SUPPLIED INFORMATION START

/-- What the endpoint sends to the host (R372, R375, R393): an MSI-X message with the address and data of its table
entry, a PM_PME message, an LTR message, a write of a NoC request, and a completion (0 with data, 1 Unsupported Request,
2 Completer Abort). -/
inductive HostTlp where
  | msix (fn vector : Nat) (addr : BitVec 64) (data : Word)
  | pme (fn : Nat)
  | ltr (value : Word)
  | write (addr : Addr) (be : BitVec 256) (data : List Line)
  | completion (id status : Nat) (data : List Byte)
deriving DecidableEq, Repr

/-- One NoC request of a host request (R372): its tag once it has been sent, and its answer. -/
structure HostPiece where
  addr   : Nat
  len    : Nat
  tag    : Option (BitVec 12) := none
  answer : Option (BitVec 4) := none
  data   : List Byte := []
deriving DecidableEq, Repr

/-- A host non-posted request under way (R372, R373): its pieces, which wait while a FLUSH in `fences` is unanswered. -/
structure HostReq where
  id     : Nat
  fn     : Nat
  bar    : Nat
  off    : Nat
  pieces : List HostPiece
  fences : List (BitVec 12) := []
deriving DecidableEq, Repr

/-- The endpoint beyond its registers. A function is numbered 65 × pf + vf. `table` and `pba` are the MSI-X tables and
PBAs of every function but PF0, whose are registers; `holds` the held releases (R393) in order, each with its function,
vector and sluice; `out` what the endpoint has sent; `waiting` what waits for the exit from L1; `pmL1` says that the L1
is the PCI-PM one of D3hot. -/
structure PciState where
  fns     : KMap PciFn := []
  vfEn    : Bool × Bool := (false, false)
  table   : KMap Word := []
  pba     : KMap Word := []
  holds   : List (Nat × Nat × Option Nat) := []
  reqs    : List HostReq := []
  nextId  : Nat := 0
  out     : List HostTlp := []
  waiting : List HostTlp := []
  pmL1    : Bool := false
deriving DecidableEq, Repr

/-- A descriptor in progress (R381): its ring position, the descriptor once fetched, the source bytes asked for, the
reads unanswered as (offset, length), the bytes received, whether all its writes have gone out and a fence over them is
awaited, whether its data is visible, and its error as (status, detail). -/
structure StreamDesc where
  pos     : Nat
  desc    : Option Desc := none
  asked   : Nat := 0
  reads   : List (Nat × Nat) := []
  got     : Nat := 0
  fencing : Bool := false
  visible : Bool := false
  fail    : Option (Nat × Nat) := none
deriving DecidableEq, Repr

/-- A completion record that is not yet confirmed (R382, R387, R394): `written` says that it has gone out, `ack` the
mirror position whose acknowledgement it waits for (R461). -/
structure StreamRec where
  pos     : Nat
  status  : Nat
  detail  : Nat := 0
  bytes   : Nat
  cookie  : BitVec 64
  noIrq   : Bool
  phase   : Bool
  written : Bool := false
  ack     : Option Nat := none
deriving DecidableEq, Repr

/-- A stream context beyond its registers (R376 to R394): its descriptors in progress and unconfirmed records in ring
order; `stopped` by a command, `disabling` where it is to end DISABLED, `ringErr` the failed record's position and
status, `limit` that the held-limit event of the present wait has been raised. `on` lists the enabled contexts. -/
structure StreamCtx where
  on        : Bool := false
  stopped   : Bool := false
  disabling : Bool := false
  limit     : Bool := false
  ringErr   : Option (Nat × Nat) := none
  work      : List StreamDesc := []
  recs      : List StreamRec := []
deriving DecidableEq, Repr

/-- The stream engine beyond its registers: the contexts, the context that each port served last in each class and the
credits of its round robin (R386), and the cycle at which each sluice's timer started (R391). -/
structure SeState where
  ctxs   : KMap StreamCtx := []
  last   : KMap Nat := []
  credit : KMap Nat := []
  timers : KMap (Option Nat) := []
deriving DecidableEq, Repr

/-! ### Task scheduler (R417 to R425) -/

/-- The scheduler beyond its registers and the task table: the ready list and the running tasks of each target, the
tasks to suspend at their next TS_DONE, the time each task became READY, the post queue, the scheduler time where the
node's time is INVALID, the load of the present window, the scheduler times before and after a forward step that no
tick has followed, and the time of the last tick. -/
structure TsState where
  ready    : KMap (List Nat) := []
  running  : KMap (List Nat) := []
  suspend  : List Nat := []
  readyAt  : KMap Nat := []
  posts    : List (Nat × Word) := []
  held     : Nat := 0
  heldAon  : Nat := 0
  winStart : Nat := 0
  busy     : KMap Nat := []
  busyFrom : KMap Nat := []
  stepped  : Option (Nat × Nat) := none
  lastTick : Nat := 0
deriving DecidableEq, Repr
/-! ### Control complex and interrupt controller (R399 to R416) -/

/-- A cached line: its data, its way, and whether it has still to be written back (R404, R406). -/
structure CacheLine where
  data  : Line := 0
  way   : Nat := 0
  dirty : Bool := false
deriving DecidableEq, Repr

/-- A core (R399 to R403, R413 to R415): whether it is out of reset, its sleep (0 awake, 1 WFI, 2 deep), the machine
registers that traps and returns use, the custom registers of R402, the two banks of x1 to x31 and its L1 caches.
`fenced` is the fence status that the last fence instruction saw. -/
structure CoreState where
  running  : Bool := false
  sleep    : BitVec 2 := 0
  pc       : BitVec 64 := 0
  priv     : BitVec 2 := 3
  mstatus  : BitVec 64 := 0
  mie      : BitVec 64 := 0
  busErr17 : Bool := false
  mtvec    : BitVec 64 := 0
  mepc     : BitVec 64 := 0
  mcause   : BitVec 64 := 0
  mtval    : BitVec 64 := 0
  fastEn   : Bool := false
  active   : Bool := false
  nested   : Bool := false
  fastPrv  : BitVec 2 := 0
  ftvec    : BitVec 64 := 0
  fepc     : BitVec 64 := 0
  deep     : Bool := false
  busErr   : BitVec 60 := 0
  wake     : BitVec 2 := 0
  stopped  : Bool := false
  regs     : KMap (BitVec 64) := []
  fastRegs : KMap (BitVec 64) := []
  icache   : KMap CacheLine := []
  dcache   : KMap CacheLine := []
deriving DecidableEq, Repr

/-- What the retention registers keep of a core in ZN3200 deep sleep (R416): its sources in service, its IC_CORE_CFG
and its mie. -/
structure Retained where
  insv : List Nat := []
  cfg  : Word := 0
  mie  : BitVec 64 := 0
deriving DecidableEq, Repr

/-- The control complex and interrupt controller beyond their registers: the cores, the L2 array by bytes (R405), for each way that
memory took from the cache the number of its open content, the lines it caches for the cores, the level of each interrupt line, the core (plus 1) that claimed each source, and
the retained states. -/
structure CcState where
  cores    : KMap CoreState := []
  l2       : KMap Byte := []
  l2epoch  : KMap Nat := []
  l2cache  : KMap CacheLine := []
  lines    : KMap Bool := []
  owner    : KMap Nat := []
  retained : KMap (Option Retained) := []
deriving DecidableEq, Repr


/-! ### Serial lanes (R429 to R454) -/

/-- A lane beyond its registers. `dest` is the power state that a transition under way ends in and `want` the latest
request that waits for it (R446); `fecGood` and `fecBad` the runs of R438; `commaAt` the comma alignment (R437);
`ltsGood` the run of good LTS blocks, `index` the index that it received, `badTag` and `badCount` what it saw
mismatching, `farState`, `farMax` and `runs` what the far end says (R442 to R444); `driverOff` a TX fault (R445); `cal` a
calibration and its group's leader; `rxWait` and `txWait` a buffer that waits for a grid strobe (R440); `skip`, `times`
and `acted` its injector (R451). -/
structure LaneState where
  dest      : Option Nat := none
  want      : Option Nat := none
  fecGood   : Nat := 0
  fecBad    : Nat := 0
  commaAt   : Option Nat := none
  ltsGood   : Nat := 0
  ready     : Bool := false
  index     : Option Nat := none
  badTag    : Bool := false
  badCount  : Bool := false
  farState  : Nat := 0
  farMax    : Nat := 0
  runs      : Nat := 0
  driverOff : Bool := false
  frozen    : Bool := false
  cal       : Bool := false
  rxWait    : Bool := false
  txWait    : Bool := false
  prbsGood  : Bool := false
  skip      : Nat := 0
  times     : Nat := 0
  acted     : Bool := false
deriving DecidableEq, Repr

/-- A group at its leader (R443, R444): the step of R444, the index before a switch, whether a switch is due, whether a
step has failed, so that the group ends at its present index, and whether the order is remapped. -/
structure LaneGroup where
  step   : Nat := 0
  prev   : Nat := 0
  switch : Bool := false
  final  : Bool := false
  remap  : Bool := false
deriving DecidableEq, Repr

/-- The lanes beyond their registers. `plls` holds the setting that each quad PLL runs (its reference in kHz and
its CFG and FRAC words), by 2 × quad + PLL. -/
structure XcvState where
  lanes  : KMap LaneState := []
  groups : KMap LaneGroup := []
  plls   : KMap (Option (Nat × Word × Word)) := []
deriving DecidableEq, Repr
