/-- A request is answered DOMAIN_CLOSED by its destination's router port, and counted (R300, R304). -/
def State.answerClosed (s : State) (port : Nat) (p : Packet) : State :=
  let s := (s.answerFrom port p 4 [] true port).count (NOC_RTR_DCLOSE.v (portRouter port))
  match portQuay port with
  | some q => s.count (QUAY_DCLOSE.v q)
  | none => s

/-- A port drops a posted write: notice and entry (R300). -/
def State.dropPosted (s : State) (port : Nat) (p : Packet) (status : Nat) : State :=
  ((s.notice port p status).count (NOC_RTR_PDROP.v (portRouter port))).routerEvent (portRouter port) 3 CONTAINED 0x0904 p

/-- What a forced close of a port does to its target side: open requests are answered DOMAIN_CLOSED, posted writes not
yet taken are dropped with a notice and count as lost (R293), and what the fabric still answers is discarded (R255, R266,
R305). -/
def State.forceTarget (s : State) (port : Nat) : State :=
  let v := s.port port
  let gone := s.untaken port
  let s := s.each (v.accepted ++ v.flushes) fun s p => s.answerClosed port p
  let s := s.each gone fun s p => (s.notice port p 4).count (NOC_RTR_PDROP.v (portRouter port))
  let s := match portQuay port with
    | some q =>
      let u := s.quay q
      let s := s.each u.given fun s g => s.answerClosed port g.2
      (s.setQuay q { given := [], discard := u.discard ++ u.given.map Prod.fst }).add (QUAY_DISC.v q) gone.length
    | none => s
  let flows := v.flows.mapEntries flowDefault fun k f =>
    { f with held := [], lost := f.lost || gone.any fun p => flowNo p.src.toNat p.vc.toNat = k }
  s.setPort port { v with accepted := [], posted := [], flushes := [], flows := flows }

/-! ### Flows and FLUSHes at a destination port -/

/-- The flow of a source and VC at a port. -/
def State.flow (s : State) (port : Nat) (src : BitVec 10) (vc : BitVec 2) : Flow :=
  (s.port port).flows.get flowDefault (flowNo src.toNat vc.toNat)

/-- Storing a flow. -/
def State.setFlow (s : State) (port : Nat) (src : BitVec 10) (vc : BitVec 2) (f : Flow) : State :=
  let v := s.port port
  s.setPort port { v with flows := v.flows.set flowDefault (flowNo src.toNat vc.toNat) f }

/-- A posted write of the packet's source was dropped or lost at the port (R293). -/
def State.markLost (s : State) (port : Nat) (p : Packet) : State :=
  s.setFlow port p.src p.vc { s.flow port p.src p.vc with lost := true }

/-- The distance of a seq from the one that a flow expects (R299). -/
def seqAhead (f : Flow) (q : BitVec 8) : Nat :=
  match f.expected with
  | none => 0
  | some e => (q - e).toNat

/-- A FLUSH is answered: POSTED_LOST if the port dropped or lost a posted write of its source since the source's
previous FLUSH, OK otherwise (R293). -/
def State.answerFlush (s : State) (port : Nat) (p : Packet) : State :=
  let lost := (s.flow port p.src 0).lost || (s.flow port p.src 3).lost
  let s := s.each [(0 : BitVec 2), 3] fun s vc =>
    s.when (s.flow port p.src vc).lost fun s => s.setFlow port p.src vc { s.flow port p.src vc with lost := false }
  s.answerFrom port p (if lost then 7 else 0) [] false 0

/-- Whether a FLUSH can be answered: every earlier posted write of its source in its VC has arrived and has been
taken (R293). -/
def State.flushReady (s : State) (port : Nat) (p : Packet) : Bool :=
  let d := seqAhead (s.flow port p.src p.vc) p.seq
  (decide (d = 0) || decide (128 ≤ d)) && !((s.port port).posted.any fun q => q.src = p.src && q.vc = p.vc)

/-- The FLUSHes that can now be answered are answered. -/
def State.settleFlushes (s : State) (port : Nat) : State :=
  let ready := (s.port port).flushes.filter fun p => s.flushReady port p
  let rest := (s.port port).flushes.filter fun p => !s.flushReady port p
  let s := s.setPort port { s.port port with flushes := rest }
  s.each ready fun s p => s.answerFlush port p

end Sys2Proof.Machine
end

SUPPLIED INFORMATION END

# WORK INSTRUCTION
Provide the number of lines in the listing where the string "written" is found, and nothing besides.

# EXERCISE RESULT
3